Sarcasm detector? Oh, THAT’S a real useful invention!

“100 Years of Living Dangerously” Journalist Jose Aureliano Arcadio Jose Jose Aurelianito Jose Buendia has surrealist adventures during the '65 Indonesia revolution.

“The Killing Fields of Dreams” Iowa farmer Kevin Costner hears a voice telling him to travel to war-torn Cambodia and build a baseball field. He does and the Khmer Rouge blow his head off.

“Blue Velveteen Rabbit” A stuffed toy rabbit patiently waits for his owner, young Frank Booth, to put down the gas mask and play with him.


“My hovercraft is full of eels.”

“Creature From The Blue Lagoon”—we get to see what Brooke Shields looks like without make-up.
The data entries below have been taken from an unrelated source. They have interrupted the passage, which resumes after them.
/-- A write request (R114). -/
def writeFrame (c : Config) (addr : BitVec 7) (v : Word) : Frame :=
  sealed [BitVec.ofNat 8 c.sync, BitVec.ofNat 8 c.nodeAddr, BitVec.ofNat 8 (addr.toNat + 0x80),
    byteOf v 3, byteOf v 2, byteOf v 1, byteOf v 0]

/-! The procedures of R116 and R117 on the list of WIRE's answers, written from their pseudocode, with no sequencer. -/

/-- The error of a receive call that is short (R116). -/
def tooShort (got : List Byte) : Status := if got = [] then .timeout else .shortRead

/-- One read attempt: its value or its error, and how many answers it takes (R116). -/
def readAttempt (answers : List (List Byte)) : Except Status Word × Nat :=
  let echo := (answers.getD 0 []).take 4
  let reply := (answers.getD 1 []).take 8
  if echo.length < 4 then (.error (tooShort echo), 1)
  else if reply.length < 8 then (.error (tooShort reply), 2)
  else if crc8 (reply.take 7) = reply.getD 7 0 then
    (.ok ((reply.getD 3 0).setWidth 32 <<< 24 ||| (reply.getD 4 0).setWidth 32 <<< 16 |||
      (reply.getD 5 0).setWidth 32 <<< 8 ||| (reply.getD 6 0).setWidth 32), 2)
  else (.error .crc, 2)

/-- What a procedure returns, the frames it sent, and how many receive calls and delays it made. -/
structure Returned where
  status : Status
  value : Word
  frames : List Frame
  calls : Nat
  delays : Nat
  deriving DecidableEq, Repr

/-- `read_register(addr)` with `k` attempts left and `err` so far (R116). -/
def readRegister (c : Config) (addr : BitVec 7) : Nat → Status → List (List Byte) → Returned
  | 0, err, _ => { status := err, value := 0, frames := [], calls := 0, delays := 0 }
  | k + 1, _, answers =>
    match readAttempt answers with
    | (.ok v, n) => { status := .ok, value := v, frames := [readFrame c addr], calls := n, delays := 0 }
    | (.error e, n) =>
      let r := readRegister c addr k e (answers.drop n)
      { r with frames := readFrame c addr :: r.frames, calls := n + r.calls }

/-- `write_register(addr, v)` with `k` attempts left (R117). -/
def writeRegister (c : Config) (addr : BitVec 7) (v : Word) : Nat → List (List Byte) → Returned
  | 0, _ => { status := .verifyFailed, value := 0, frames := [], calls := 0, delays := 0 }
  | k + 1, answers =>
    let back := readRegister c addr 2 .timeout (answers.drop 1)
    if back.status = .ok ∧ back.value = v then
      { status := .ok, value := 0, frames := writeFrame c addr v :: back.frames, calls := 1 + back.calls, delays := 1 }
    else
      let r := writeRegister c addr v k (answers.drop (1 + back.calls))
      { r with
        frames := writeFrame c addr v :: back.frames ++ r.frames
        calls := 1 + back.calls + r.calls
        delays := 1 + r.delays }

/-- The LINK steps of a transaction: one for each frame, receive call and delay of its procedure, and the one of RESPOND (R123). -/
def Returned.steps (r : Returned) : Nat := r.frames.length + r.calls + r.delays + 1

/-- `u`'s move, then nothing more scheduled but `us`. -/
def scheduled (s : State) (us : List Turn) : State := { s with turns := us }

/-- The phases that `n` LINK steps of the event level, one after another, start from. -/
def linkPhases : Nat → State → List LinkPhase
  | 0, _ => []
  | n + 1, s =>
    s.link.phase ::
      match step (scheduled s [.link]) with
      | .next t => linkPhases n t
      | .fault _ => []
      | .refused _ => []

/-- The phase is a receive call (R123). -/
def receives (p : LinkPhase) : Bool := decide (0 < p.expects)

/-- LINK steps that a read can still take before its last attempt is over, in the phase after `done` failed attempts. -/
def readRank (done : Nat) : LinkPhase → Nat
  | .rFlushSend => 3 * (2 - done)
  | .rEcho => 3 * (2 - done) - 1
  | .rReply => 3 * (2 - done) - 2
  | .idle => 0
  | .wFlushSend => 0
  | .wEcho => 0
  | .wDelay => 0
  | .respond => 0

/-- LINK steps that the write attempts after the current one can take; a `RDREG` has none. -/
def laterAttempts (l : LinkState) : Nat := if l.isWrite then 9 * (1 - l.writeAttempts) else 0

/-- LINK steps that the transaction can still take until its response is on offer (R116, R117, R120, R123): a write attempt takes at
most 9, a read attempt at most 3, RESPOND takes 1. -/
def linkRank (l : LinkState) : Nat :=
  match l.phase with
  | .idle => 0
  | .respond => 1
  | .wFlushSend => 9 * (2 - l.writeAttempts) + 1
  | .wEcho => 9 * (2 - l.writeAttempts)
  | .wDelay => 9 * (2 - l.writeAttempts) - 1
  | .rFlushSend => readRank l.readAttempts l.phase + laterAttempts l + 1
  | .rEcho => readRank l.readAttempts l.phase + laterAttempts l + 1
  | .rReply => readRank l.readAttempts l.phase + laterAttempts l + 1

/-- The microseconds a phase may wait for, at the timed level (R112). -/
def waitLimit (c : Config) : LinkPhase → Nat
  | .rEcho => c.rxTimeoutMs * 1000
  | .rReply => c.rxTimeoutMs * 1000
  | .wEcho => c.rxTimeoutMs * 1000
  | .wDelay => c.verifyDelayMs * 1000
  | .idle => 0
  | .rFlushSend => 0
  | .wFlushSend => 0
  | .respond => 0

/-- The sequencer after one microsecond: in a receive call and in the delay its wait counter counts, and nothing else of it ever
changes (R38, R112; log 16). -/
def waited (l : LinkState) : LinkState :=
  if l.phase = .rEcho ∨ l.phase = .rReply ∨ l.phase = .wEcho ∨ l.phase = .wDelay then { l with waitUs := l.waitUs + 1 } else l

/-- One microsecond has passed from `s`, with `us` scheduled after what it raises (R28, R206, R211, R215): the pulse timer counts or
raises an alarm and reloads, the tick timer counts or wraps, the link waits, and every other field stays. -/
def MicroPassed (s : State) (us : List Turn) (t : State) : Prop :=
  ∃ ti : Timers,
    t = { s with
      timers := ti
      link := waited s.link
      turns :=
        (if s.timers.tcnt.toNat + 1 ≥ s.timers.periodAct.toNat then [.pulse] else []) ++
        (if s.timers.tickCnt.toNat + 1 ≥ s.cfg.tickUs then [.tick] else []) ++ us } ∧
    ti.period = s.timers.period ∧ ti.stepHighCnt = s.timers.stepHighCnt - 1 ∧
    (if s.timers.tcnt.toNat + 1 ≥ s.timers.periodAct.toNat then ti.tcnt.toNat = 0 ∧ ti.periodAct = s.timers.period
     else ti.tcnt.toNat = s.timers.tcnt.toNat + 1 ∧ ti.periodAct = s.timers.periodAct) ∧
    (if s.timers.tickCnt.toNat + 1 ≥ s.cfg.tickUs then ti.tickCnt.toNat = 0 else ti.tickCnt = s.timers.tickCnt + 1)

/-- One message bit `m` entering the checksum register, on plain numbers, from the pseudocode of R110. -/
def crcRegister (crc m : Nat) : Nat :=
  if (crc / 128 % 2) ^^^ m = 1 then (crc * 2 % 256) ^^^ 0x07 else crc * 2 % 256

/-- A byte entering the checksum register, bit `j` for `j` from 0 to 7 (R110). -/
def crcRegisterByte (crc b : Nat) : Nat :=
  (List.range 8).foldl (fun c j => crcRegister c (b / 2 ^ j % 2)) crc

/-- The state a transaction leaves when the host presented its word and only HOST, once, and LINK moved: the response on offer and
the sequencer idle, its fields dead (log 23). -/
def afterTransaction (s : State) (ws : List Word64) (opcode : Byte) (r : Returned) : State :=
  { s with
    turns := []
    cmdQueue := ws
    wire := s.wire.drop r.calls
    rxHeld := []
    txLog := s.txLog ++ r.frames
    link := LinkState.idle
    rsp := some (portWord opcode (statusCode r.status) 0 r.value) }

/-- A command word that R84 allows, field by field. -/
def LegalWord (c : Config) (opcode addr : Byte) (rpm : U16) (data : Word) : Prop :=
  (opcode.toNat ∈ [0x00, 0x02, 0x03, 0x08, 0x09, 0x0A, 0x0B] ∧ addr.toNat = 0 ∧ rpm.toNat = 0 ∧ data.toNat = 0) ∨
  (opcode.toNat = 0x01 ∧ addr.toNat = 0) ∨
  (opcode.toNat = 0x04 ∧ addr.toNat = 0 ∧ rpm.toNat = 0) ∨
  (opcode.toNat = 0x05 ∧ addr.toNat = 0 ∧ rpm.toNat = 0 ∧ data.toNat ≤ 1) ∨
  (opcode.toNat = 0x0C ∧ addr.toNat = 0 ∧ rpm.toNat = 0 ∧ data.toNat < c.capacity) ∨
  (opcode.toNat = 0x10 ∧ addr.toNat ≤ 0x7F ∧ rpm.toNat = 0 ∧ data.toNat = 0) ∨
  (opcode.toNat = 0x11 ∧ addr.toNat ≤ 0x7F ∧ rpm.toNat = 0)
“Paradise Lost World”—Shangi-La gets EATEN! :cool:


“Show me a sane man, and I will cure him for you.”----Jung

“Gravity’s Rainbow Six” – The novel opens with the sentence “A screaming comes across the sky and the movie rights sold for 18 million dollars.” 1400 pages, half of them brilliant, the other half a handy place to make notes in the margins. A rollicking ride as we follow Lt. Slothrop through Europe during the close of WWII as he is chased by John Clark and the Rainbow team. A high point in the novel entails John Clancy being launched in a special V2 rocket at the heart of Hollywood. The stunning precursor to the Pynchon/Kinsela “Mason and Dixon Cornbelt League.” A Barnes and Ignoble unread and recommended book.

martin

This reminds me of the time I tried to come up with the marketing strategy for the archetypal 90s action knockoff: Die Hard on an Alien. Whenever I’d see a movie trailer for some dumb ripoff flick I wasn’t gonna see, I’d say, dude, it’s like Die Hard on an Alien or something. Once somebody challenged me to come up with a plot for it, so here goes:
John McClaine is cloned to head up a mission to investigate a large derelict spacecraft heading towards earth. He of course retains his hard-boiled New York cop personality. When he arrives at the spacecraft with his crew of hard-boiled cops and space marines, including Michael Biehn in his 34th supporting role as a Navy SEAL, he discovers that it’s not a spacecraft at all, but actually a living creature. Unfortunately, a group of evil terrorists from an unspecified European country has also landed on the spacecraft/creature, and a lot of gunplay and one-liners ensues. The most famous line in the whole movie is [German accent]: “Dam! Dam! John McClain hass barricaded himself in ze creature’s phallic, eyeless head!”